* **Source data**:
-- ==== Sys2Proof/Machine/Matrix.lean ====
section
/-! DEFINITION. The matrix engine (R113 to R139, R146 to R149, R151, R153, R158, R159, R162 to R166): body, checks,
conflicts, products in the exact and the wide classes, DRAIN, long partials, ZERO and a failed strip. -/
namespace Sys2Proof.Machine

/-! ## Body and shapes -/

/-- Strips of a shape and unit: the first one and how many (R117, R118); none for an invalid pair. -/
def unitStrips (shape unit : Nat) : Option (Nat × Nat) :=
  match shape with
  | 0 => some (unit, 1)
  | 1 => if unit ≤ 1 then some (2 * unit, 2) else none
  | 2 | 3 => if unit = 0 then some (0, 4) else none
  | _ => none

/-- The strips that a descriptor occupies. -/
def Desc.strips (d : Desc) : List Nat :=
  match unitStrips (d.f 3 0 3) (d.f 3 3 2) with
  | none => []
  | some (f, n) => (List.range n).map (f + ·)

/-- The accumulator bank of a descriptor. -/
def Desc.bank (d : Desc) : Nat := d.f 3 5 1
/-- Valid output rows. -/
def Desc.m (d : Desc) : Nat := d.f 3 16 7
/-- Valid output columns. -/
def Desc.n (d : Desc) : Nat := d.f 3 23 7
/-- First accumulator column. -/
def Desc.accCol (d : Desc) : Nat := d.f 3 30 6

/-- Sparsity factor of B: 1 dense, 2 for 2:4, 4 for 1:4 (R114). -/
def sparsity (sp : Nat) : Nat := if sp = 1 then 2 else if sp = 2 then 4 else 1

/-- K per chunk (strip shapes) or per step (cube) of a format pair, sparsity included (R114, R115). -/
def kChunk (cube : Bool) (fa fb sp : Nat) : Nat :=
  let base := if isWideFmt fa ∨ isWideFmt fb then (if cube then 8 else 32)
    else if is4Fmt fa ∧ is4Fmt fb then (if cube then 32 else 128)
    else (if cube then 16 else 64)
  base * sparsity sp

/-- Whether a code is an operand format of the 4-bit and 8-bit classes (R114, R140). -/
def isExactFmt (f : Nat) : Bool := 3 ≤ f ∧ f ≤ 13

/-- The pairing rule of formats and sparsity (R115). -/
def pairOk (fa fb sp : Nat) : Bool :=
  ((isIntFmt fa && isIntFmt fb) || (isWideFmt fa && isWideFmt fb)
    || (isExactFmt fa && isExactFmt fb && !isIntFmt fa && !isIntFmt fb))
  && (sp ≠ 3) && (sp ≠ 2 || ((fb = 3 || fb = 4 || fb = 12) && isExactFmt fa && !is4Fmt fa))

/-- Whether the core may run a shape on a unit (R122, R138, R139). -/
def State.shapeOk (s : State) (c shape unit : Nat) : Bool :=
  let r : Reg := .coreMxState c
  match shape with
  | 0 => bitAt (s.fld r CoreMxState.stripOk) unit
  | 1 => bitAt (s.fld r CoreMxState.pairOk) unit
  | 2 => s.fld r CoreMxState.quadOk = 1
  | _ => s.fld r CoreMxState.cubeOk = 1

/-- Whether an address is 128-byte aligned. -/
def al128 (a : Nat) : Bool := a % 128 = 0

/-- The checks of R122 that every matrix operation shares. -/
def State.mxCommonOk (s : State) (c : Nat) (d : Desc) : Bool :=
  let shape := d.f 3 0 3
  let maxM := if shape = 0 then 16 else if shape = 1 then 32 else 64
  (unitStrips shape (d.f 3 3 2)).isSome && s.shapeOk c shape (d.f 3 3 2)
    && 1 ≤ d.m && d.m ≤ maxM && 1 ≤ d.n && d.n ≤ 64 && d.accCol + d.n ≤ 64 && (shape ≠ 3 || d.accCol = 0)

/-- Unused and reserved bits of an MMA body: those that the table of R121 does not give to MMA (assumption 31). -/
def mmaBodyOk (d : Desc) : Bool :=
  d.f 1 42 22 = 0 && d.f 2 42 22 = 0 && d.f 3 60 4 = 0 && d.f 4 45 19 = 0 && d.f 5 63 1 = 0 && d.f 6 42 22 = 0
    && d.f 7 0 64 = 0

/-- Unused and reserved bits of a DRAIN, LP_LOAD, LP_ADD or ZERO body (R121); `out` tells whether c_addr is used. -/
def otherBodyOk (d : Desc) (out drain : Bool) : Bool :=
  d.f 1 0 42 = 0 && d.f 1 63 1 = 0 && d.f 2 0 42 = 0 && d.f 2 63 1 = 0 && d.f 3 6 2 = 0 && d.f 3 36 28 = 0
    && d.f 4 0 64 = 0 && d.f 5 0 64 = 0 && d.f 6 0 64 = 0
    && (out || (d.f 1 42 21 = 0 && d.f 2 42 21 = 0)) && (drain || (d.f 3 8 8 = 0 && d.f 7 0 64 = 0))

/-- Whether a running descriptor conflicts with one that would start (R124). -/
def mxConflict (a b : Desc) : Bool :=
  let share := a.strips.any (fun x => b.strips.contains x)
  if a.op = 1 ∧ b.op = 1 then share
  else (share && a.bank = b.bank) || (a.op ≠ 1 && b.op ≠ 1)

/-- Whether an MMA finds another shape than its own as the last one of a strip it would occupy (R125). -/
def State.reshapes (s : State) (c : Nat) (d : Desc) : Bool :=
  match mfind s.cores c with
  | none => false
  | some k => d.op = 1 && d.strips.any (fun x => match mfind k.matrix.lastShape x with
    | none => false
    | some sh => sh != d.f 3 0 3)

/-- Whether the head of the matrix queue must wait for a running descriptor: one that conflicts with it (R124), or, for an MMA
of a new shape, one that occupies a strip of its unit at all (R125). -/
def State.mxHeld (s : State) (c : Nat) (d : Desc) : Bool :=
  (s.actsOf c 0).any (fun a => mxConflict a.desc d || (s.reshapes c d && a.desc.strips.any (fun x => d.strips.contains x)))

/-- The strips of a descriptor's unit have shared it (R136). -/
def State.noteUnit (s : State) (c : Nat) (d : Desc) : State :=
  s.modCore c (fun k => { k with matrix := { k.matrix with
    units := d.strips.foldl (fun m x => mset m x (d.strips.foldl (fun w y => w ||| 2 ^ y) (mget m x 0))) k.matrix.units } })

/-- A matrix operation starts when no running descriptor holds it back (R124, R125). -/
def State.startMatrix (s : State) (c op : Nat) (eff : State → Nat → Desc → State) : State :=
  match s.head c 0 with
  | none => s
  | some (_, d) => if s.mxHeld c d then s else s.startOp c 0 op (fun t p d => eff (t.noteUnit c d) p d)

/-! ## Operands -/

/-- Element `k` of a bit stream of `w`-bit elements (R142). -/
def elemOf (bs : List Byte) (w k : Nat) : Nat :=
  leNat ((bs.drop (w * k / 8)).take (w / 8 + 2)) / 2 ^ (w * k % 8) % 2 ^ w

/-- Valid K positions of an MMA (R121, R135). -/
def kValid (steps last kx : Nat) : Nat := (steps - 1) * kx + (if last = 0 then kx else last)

...

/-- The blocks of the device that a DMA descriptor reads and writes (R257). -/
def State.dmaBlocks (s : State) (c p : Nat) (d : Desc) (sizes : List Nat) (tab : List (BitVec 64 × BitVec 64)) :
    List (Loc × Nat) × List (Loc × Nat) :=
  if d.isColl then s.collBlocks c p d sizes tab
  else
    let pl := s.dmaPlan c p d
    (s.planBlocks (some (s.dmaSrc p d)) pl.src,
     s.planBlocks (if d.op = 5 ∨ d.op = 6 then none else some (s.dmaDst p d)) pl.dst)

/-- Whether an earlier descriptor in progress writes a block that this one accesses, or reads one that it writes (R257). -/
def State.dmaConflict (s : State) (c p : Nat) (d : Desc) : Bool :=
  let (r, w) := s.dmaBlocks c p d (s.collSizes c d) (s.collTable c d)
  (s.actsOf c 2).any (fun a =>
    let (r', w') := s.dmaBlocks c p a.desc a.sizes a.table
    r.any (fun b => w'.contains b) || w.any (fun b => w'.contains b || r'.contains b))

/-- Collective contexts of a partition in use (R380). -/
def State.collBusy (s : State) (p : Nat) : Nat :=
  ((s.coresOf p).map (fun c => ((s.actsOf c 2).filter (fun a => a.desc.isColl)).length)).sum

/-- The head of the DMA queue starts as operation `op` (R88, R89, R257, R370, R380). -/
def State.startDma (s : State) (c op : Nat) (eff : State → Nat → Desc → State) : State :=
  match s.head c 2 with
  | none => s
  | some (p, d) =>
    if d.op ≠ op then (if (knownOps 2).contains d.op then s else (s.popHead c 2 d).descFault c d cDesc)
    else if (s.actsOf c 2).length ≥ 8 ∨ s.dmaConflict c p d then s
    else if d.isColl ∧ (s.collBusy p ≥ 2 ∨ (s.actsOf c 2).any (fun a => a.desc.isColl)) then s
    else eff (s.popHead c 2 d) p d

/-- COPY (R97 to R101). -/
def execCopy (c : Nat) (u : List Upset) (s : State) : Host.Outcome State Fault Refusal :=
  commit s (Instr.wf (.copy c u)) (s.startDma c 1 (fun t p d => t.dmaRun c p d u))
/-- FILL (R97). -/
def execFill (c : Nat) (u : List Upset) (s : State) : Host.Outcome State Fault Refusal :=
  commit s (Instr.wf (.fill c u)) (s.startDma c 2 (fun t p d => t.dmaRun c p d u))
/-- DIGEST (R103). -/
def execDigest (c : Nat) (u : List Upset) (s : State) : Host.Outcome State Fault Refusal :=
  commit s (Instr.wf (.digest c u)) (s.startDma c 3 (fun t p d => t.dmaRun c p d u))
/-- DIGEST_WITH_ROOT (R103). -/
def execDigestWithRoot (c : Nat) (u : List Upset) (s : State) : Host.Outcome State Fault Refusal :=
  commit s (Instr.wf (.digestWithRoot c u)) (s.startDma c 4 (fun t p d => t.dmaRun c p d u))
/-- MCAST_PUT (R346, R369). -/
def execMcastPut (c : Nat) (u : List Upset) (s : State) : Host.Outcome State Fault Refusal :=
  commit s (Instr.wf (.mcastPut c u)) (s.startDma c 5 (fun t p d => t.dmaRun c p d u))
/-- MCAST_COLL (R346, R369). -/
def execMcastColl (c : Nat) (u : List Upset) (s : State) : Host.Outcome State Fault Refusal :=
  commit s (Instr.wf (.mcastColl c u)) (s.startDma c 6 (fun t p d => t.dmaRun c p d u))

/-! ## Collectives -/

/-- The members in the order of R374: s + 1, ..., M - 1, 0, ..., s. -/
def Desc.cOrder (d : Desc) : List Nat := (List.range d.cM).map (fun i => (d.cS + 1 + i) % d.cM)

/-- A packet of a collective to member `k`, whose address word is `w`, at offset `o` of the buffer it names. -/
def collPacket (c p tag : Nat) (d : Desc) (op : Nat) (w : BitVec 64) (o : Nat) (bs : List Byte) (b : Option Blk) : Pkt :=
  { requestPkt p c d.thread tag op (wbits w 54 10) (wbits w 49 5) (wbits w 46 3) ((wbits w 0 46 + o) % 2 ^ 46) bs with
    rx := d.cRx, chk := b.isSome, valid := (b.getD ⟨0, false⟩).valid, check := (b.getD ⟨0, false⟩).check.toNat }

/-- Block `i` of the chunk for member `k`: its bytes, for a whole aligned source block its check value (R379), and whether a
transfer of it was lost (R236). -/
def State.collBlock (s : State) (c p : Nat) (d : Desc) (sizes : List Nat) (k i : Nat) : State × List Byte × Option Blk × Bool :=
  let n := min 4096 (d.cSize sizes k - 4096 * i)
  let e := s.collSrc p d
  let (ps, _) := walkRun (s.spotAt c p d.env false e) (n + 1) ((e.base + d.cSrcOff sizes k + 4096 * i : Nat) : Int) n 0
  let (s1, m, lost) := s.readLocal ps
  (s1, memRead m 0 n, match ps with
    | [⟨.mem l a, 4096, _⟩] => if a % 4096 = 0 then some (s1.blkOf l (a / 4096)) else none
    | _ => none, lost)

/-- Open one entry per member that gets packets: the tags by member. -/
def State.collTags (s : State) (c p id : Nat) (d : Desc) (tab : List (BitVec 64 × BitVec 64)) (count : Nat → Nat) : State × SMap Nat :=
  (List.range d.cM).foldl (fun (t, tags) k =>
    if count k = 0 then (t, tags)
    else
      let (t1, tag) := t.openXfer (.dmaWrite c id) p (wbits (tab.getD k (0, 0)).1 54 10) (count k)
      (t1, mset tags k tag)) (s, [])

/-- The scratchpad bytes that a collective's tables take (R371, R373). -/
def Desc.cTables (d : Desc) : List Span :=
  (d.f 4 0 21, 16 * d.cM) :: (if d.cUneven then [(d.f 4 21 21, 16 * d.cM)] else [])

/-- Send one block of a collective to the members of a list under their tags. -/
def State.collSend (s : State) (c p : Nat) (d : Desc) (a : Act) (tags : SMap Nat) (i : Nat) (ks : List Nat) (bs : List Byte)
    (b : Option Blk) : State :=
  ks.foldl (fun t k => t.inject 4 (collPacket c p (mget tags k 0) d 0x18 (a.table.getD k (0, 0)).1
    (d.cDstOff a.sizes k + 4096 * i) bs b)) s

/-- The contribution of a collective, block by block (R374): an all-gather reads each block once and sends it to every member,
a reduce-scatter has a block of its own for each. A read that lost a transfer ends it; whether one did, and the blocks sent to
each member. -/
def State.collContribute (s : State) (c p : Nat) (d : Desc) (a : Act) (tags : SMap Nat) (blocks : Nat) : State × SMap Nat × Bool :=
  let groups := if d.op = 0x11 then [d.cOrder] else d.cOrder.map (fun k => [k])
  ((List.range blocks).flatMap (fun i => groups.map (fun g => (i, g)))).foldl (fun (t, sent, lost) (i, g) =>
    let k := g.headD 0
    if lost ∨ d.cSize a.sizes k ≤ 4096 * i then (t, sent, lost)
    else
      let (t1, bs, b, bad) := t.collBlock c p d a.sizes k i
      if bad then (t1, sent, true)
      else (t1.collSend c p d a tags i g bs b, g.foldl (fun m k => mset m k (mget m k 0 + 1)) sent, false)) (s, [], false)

* **Work task**:
Wherever the word "output" appears in the listing above, copy that line.

* **Answer box**:
/-- Valid output rows. -/
/-- Valid output columns. -/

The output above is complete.